Reproduce the records below exactly, but only between the lines holding "in the window" and "does not hold. -/", inclusive.
_ _ _
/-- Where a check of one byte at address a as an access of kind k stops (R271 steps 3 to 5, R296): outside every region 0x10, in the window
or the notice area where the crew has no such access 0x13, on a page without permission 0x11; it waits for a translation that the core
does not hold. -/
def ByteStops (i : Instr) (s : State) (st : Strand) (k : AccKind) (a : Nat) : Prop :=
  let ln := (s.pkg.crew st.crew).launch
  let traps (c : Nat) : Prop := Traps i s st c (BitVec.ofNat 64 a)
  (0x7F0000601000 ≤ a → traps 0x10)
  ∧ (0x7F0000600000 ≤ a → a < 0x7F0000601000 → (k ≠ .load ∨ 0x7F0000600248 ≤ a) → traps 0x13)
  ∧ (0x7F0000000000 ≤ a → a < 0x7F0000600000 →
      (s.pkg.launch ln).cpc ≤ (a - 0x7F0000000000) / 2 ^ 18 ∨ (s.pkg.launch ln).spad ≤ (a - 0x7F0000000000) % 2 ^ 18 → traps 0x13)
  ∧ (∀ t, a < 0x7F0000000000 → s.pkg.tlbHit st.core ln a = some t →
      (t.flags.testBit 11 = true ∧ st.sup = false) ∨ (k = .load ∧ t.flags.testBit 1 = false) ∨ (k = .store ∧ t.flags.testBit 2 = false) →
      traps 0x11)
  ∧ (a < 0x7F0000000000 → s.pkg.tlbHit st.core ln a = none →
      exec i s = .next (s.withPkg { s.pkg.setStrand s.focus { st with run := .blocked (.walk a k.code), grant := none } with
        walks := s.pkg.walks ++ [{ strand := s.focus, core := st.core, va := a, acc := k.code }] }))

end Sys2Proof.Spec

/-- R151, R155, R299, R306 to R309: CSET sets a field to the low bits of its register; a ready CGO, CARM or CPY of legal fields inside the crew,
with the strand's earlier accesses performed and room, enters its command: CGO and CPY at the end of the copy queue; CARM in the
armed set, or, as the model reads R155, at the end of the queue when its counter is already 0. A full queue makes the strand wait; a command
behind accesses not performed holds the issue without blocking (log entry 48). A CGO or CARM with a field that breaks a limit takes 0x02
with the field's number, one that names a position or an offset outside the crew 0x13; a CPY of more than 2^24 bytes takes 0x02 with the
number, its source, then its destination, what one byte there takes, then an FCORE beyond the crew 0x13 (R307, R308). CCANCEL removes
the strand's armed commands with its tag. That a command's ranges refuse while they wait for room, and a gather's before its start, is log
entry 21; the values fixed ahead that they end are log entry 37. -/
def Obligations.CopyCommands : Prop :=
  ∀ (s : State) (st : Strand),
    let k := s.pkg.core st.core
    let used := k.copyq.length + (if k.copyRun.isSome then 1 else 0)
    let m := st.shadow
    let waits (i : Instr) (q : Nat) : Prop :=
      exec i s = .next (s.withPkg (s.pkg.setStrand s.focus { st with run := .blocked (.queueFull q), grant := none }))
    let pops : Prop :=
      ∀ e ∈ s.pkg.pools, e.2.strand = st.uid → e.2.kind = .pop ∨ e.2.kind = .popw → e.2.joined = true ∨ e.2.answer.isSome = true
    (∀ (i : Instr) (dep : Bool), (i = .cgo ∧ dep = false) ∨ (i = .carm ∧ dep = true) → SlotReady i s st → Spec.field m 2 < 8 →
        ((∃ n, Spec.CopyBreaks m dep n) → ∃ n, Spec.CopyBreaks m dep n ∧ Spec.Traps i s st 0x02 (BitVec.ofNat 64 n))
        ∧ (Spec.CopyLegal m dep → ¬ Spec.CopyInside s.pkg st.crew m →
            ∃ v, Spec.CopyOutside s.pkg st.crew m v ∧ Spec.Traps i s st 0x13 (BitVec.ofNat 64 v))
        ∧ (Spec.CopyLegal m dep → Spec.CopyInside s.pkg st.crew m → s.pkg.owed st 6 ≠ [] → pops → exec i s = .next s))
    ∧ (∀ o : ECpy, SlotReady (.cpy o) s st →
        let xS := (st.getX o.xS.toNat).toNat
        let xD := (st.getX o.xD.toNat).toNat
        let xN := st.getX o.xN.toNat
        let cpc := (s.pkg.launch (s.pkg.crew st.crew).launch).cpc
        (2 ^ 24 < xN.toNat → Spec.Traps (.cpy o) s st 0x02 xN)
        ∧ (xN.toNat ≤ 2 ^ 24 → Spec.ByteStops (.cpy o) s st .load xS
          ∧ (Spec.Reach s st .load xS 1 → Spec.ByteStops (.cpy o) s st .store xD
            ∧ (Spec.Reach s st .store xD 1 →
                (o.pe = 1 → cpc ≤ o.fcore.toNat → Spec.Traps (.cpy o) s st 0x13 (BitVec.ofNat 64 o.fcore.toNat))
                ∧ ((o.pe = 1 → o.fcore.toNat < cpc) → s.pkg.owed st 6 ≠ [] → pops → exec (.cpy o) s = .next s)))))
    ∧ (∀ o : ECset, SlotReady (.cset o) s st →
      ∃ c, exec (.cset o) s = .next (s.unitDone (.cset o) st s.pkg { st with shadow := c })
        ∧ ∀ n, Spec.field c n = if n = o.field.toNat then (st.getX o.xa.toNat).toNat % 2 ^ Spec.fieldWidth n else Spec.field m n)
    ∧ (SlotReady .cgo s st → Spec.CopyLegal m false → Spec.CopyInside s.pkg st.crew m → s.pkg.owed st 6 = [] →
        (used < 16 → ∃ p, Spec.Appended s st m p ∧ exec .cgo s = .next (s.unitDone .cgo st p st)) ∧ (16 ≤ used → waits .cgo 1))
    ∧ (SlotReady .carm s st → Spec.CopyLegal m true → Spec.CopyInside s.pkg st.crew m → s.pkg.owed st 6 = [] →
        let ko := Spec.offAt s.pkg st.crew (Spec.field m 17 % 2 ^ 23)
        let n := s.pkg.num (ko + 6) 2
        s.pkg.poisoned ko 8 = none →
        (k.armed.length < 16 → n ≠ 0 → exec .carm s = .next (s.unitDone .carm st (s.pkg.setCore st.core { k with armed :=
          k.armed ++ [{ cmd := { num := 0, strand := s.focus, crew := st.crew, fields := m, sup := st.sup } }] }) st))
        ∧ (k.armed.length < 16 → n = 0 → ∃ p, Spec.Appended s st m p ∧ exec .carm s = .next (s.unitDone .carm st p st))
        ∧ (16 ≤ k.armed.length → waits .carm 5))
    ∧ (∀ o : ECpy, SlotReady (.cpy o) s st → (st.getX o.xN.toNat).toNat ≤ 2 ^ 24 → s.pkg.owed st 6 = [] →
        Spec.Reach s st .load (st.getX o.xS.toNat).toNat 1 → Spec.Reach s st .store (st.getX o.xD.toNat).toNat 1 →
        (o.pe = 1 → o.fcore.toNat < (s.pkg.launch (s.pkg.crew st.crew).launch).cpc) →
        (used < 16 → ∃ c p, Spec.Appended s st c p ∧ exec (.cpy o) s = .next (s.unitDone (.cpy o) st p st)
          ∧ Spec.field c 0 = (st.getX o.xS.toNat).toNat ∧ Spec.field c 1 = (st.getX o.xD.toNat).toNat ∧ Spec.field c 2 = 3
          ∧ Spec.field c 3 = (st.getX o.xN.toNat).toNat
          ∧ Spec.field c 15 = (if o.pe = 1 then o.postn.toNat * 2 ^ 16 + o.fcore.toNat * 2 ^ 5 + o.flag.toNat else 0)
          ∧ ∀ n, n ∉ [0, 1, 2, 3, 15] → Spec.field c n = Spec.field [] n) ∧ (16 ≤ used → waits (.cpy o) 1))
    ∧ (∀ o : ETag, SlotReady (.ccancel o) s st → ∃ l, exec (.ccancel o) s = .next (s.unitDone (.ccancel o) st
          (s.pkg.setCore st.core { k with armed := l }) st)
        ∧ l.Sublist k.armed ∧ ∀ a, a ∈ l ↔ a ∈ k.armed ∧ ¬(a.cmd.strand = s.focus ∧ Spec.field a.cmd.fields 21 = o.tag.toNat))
_ _ _
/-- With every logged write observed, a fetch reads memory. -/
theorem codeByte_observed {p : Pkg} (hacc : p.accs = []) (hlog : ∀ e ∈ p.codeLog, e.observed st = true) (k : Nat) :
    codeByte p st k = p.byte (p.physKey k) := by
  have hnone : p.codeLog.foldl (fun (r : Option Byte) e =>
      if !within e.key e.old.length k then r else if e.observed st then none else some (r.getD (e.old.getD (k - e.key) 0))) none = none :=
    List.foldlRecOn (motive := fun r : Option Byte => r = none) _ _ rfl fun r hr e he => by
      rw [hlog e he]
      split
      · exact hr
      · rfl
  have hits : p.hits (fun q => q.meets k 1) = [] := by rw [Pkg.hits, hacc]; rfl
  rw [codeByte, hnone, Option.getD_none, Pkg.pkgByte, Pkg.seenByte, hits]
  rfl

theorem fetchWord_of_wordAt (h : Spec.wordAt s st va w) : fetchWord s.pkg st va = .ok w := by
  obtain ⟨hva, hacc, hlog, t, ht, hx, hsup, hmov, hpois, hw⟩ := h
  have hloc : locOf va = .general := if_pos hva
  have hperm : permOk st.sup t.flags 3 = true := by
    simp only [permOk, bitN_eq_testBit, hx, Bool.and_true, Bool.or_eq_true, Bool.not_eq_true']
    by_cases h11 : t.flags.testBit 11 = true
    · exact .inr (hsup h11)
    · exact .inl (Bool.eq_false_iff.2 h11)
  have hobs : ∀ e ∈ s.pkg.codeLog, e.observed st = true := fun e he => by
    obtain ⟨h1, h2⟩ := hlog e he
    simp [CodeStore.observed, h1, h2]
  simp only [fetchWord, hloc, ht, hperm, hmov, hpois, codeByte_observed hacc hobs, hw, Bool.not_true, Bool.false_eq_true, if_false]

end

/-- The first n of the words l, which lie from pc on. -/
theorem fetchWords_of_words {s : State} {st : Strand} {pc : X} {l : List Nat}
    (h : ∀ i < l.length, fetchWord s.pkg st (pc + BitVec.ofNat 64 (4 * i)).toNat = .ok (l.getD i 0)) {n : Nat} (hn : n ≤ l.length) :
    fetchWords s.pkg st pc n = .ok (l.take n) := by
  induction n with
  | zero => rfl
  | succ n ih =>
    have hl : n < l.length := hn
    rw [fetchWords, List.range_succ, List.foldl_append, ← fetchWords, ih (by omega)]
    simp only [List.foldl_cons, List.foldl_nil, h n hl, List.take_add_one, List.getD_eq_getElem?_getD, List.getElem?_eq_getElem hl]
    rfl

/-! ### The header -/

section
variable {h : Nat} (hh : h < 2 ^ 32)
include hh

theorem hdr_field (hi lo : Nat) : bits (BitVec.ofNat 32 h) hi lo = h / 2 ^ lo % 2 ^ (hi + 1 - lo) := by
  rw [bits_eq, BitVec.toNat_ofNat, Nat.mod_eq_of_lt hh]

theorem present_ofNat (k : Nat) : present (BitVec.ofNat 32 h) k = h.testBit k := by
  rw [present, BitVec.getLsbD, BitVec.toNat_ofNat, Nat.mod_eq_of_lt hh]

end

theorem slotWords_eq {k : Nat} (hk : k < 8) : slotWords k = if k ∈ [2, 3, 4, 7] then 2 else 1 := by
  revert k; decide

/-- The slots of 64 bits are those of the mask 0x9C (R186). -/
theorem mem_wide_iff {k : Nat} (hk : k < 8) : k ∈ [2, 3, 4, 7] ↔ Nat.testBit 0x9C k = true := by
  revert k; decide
_ _ _
- Exercise answer -
/-- Where a check of one byte at address a as an access of kind k stops (R271 steps 3 to 5, R296): outside every region 0x10, in the window
or the notice area where the crew has no such access 0x13, on a page without permission 0x11; it waits for a translation that the core
does not hold. -/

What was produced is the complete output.